# Sloooooow Motion Forum Today!  Anyone else having issues?



## the dude abides (Apr 11, 2011)

It took me almost 15 minutes to load this page just to start this thread.

I've been looking at stuff for the last few days both on cell phone and on this computer.  Everything has been fine as long as I'm not logged in.  So there's something going on for sure.

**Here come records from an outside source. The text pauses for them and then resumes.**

-- ==== Sys2Proof/Proofs/HallCommands.lean ====
section
/-! O9 and O10: OPEN_SESSION, CLOSE_SESSION and RESET_AUDIO. -/

namespace Sys2Proof.Machine

/-! ### A hall that falls quiet -/

/-- What a quieted hall holds: the booths and turns of the quieted domains, SETUP, and no announcement; all else is
kept. -/
theorem quietHall_frame (s : State) :
    quietHall s = { s with
      booths := (idleAll s).booths
      turns := (idleAll s).turns
      plan := { s.plan with hall := .setup }
      arbiter := { s.arbiter with announcements := [], inputOne := none, inputTwo := none } } := by
  obtain ⟨x, y, h⟩ := idleAll_boothsAlone s
  unfold quietHall stopAllAnnouncements
  dsimp only
  rw [h]

theorem quietHall_booths (s : State) : (quietHall s).booths = (idleAll s).booths := by rw [quietHall_frame]

theorem quietHall_turns (s : State) : (quietHall s).turns = (idleAll s).turns := by rw [quietHall_frame]

/-- What is said of quieted booths is said of their domains, turns, desks and records. -/
theorem State.boothsQuieted.congr {s t u : State} (h : s.boothsQuieted t) (hbooths : u.booths = t.booths)
    (hturns : u.turns = t.turns) : s.boothsQuieted u := by
  have hdomain : u.domain = t.domain := by unfold State.domain; rw [hbooths]
  have hturn : u.turn = t.turn := by unfold State.turn; rw [hturns]
  have hdesk : u.desk = t.desk := by unfold State.desk; rw [hbooths]
  have hrecord : u.deskRecord = t.deskRecord := by unfold State.deskRecord; rw [hturns]
  unfold State.boothsQuieted at h ⊢
  rw [hdomain, hturn, hdesk, hrecord, hbooths]
  exact h

theorem State.desksHeld.congr {s t u : State} (h : s.desksHeld t) (hbooths : u.booths = t.booths) : s.desksHeld u := by
  have hdesk : u.desk = t.desk := by unfold State.desk; rw [hbooths]
  unfold State.desksHeld at h ⊢
  rw [hdesk]; exact h

/-! ### The test under way in a hall that falls quiet -/

/-- In a hall fallen quiet no output is served that was not (R20). -/
theorem quietHall_liveOn {s : State} {o : BoothOutput} (h : s.liveOn o = none) : (quietHall s).liveOn o = none := by
  have hplace : (quietHall s).placeOf = s.placeOf := State.placeOf_congr (by
    unfold State.config; rw [quietHall_frame, ← idleAll_configs s])
  have hdomain : ∀ b p, (quietHall s).domain b p = .idle ∨ (quietHall s).domain b p = s.domain b p := fun b p => by
    have hsame : (quietHall s).domain b p = (idleAll s).domain b p := by unfold State.domain; rw [quietHall_booths]
    rw [hsame]
    unfold idleAll
    rw [idlePlaces_domain]
    split
    exacts [.inl rfl, .inr rfl]
  have hdesk : ∀ b d, ((quietHall s).desk b d).selection = (s.desk b d).selection := fun b d =>
    ((idleAll_desksHeld s).congr (quietHall_booths s) b d).1
  unfold State.liveOn State.domainOf at h ⊢
  rw [hplace]
  rcases hdomain o.booth (s.placeOf o.booth o.side) with hq | hq
  · rw [hq]; rfl
  · rw [hq]; simpa only [hdesk] using h

/-- A channel that holds neither ANNOUNCE, BOOTH nor AUTOFLOOR holds none of them in the hall fallen quiet (R19). -/
theorem quietHall_primary {s : State} {c : Nat} (h : s.primary c = none) : (quietHall s).primary c = none := by
  have hann : (quietHall s).announcement c = .none := rfl
  have hentry : (quietHall s).planEntry = s.planEntry := by unfold State.planEntry; rw [quietHall_frame]
  have hauto : (quietHall s).autofloors c = s.autofloors c := by
    unfold State.autofloors; rw [hentry, quietHall_frame]
  have hboth : s.serving c = none ∧ s.autofloors c = false := by
    unfold State.primary at h
    split at h
    · cases h
    · split at h
      · cases h
      · split at h
        · cases h
        · exact ⟨‹_›, (Bool.not_eq_true _).mp ‹_›⟩
  have hserving : (quietHall s).serving c = none := by
    have hs := hboth.1
    unfold State.serving at hs ⊢
    rw [hentry]
    simp only [List.findSome?_eq_none_iff, Option.map_eq_none_iff] at hs ⊢
    exact fun o ho => quietHall_liveOn (hs o ho)
  unfold State.primary
  rw [hann, hserving, hauto, hboth.2]
  rfl

/-- A source of ANNOUNCE, BOOTH or AUTOFLOOR is no source to test (R19, R22). -/
theorem State.primary_not_testable {s : State} {c : Nat} {x : Source} (h : s.primary c = some x) :
    x.testable = false := by
  unfold State.primary at h
  split at h
  · obtain rfl := Option.some.inj h; rfl
  · split at h
    · obtain rfl := Option.some.inj h; rfl
    · split at h
      · obtain rfl := Option.some.inj h; rfl
      · cases h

Once I logged in everything came to a grinding hault.  I posted a couple of replies to threads and even posted a photo to the "show yourself" thread.  I had no problems posting replies or photos other that it being slow.

Any ideas?


----------



## bbally (Apr 11, 2011)

The orange juice overhead and sidebar thing is back.  Maybe that has something to do with it?


----------



## the dude abides (Apr 11, 2011)

After hitting the "submit" button for the above post, it took about 3 minutes for the page to be set


----------



## the dude abides (Apr 11, 2011)

Could be.  But it was much faster when I wasn't logged in and those ads were there.  My best uneducated guess is there is some tracking crap going on

 


bbally said:


> The orange juice overhead and sidebar thing is back.  Maybe that has something to do with it?


----------



## tyotrain (Apr 11, 2011)

All good here no problems.(knock on wood)


----------



## thunderdome (Apr 11, 2011)

Yeah, the Tropicana thing is a bit overkill. I get the need for advertising but this one is serious


----------



## pineywoods (Apr 11, 2011)

Jeff made a thread this morning that may explain some of the slowness

http://www.smokingmeatforums.com/forum/thread/105224/tropicana-ads


----------



## meateater (Apr 11, 2011)

Hey folks, I just buried I.E. for good. I am now using Google Chrome and it works AWESOME. I would run Norton after using I.E. and get 36-40 security threats everyday, I now get "0" . I can tell a major difference here. F.Y.I. it's a freebee.


----------



## rbranstner (Apr 11, 2011)

Yea I have noticed it all day as well.


----------



## SmokinAl (Apr 12, 2011)

Have been using chrome for over a year, no problems here. Like meateater says there are few if any security threats uncovered with Norton. Most often it's just a cookie that they delete.


----------



## meateater (Apr 12, 2011)

SmokinAl said:


> Have been using chrome for over a year, no problems here. Like meateater says there are few if any security threats uncovered with Norton. Most often it's just a cookie that they delete.


No more cookie monster.


----------



## scarbelly (Apr 12, 2011)

I think this is the new "acceptable" issue we have to deal with from Huddler. They now control this site instead of Jeff and it looks like we just have to deal with it or go somewhere else.


----------